§ **Given data**
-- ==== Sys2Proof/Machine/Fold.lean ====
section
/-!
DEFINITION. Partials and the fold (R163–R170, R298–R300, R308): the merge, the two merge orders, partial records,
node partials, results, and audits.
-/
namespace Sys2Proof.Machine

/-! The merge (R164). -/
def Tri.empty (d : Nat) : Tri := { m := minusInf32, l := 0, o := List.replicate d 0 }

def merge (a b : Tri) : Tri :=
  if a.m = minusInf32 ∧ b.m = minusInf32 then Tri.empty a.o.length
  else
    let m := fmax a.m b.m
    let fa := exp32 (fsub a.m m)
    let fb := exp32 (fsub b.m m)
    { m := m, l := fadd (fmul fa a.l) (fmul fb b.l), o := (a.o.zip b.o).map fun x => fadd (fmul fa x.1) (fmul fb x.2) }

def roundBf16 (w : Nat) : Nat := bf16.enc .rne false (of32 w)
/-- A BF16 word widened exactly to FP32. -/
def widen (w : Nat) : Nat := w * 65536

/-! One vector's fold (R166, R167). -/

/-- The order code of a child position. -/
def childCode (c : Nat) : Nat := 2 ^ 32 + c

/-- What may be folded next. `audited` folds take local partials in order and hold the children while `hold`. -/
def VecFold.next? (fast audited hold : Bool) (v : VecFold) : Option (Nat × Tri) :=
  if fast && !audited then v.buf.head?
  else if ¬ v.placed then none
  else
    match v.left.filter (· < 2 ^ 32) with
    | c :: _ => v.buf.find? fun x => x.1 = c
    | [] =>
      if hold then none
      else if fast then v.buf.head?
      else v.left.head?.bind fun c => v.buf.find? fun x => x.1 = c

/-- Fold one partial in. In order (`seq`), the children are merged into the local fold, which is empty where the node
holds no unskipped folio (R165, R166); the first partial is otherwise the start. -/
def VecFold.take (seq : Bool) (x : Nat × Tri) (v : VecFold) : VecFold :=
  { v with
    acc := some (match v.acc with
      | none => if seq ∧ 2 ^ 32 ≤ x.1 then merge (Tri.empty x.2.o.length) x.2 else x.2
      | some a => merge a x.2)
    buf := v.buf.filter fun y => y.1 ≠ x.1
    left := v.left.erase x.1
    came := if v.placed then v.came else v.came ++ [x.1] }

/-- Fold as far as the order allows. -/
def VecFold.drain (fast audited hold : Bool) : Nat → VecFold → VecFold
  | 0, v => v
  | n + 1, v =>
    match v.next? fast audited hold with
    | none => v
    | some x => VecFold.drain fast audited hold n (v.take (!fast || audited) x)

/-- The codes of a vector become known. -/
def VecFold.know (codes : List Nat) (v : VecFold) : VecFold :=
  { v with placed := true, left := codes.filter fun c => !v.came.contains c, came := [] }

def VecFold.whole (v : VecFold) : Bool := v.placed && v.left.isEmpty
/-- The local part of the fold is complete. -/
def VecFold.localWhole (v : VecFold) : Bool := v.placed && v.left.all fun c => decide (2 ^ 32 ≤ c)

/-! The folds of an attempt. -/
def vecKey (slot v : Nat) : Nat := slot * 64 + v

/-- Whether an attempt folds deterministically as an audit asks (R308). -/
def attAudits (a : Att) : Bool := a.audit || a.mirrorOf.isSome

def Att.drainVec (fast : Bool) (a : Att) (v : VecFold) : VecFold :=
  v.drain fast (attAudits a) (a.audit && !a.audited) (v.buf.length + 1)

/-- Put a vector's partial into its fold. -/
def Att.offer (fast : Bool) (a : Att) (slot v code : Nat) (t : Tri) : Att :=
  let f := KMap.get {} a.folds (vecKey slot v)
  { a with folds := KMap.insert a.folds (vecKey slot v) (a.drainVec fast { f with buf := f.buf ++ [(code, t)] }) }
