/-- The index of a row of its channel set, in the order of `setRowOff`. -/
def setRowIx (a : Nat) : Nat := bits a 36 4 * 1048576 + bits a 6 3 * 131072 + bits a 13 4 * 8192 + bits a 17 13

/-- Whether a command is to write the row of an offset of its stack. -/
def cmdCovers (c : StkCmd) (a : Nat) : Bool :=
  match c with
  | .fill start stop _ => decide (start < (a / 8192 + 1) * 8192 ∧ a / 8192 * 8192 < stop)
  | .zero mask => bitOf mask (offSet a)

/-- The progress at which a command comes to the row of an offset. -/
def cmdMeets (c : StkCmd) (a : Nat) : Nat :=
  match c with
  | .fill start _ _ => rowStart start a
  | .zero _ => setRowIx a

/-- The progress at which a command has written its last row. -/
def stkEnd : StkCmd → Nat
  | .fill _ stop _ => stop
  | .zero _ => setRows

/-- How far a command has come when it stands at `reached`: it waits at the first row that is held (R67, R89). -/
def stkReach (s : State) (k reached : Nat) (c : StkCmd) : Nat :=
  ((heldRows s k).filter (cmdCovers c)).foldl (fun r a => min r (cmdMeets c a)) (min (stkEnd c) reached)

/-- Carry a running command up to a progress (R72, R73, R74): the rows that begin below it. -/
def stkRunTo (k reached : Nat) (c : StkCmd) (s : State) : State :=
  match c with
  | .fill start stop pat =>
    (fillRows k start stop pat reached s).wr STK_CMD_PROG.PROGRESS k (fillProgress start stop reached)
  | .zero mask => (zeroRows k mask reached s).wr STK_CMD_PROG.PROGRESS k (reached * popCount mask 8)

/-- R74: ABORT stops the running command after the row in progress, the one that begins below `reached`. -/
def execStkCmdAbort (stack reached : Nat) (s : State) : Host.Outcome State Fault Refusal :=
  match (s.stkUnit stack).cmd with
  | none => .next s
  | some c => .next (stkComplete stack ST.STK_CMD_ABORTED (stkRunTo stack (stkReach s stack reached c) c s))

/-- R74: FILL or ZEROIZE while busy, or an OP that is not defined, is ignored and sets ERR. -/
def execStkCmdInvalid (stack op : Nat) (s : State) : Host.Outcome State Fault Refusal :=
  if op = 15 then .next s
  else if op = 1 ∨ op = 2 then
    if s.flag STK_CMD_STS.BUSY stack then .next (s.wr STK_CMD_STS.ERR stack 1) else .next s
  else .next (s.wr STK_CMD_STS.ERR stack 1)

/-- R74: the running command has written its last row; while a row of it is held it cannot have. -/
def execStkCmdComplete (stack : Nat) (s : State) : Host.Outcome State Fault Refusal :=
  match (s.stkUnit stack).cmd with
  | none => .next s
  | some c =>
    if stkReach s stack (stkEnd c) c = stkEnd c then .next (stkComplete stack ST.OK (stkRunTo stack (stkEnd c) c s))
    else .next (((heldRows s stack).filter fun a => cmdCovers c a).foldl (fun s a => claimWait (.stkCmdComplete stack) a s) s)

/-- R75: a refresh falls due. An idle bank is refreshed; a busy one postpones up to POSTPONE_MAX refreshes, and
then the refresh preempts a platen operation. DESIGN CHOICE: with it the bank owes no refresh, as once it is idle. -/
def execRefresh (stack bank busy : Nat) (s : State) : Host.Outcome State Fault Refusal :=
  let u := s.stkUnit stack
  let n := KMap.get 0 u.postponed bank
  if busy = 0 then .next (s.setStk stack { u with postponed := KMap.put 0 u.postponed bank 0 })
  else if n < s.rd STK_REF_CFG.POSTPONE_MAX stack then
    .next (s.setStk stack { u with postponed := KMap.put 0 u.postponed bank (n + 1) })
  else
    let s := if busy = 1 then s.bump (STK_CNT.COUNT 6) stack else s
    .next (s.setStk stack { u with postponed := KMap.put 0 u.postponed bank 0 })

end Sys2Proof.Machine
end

§ **Your objective**
Please work out how many lines of the listing contain the string "VecFold", and answer with the number only.

§ **Exercise output**
8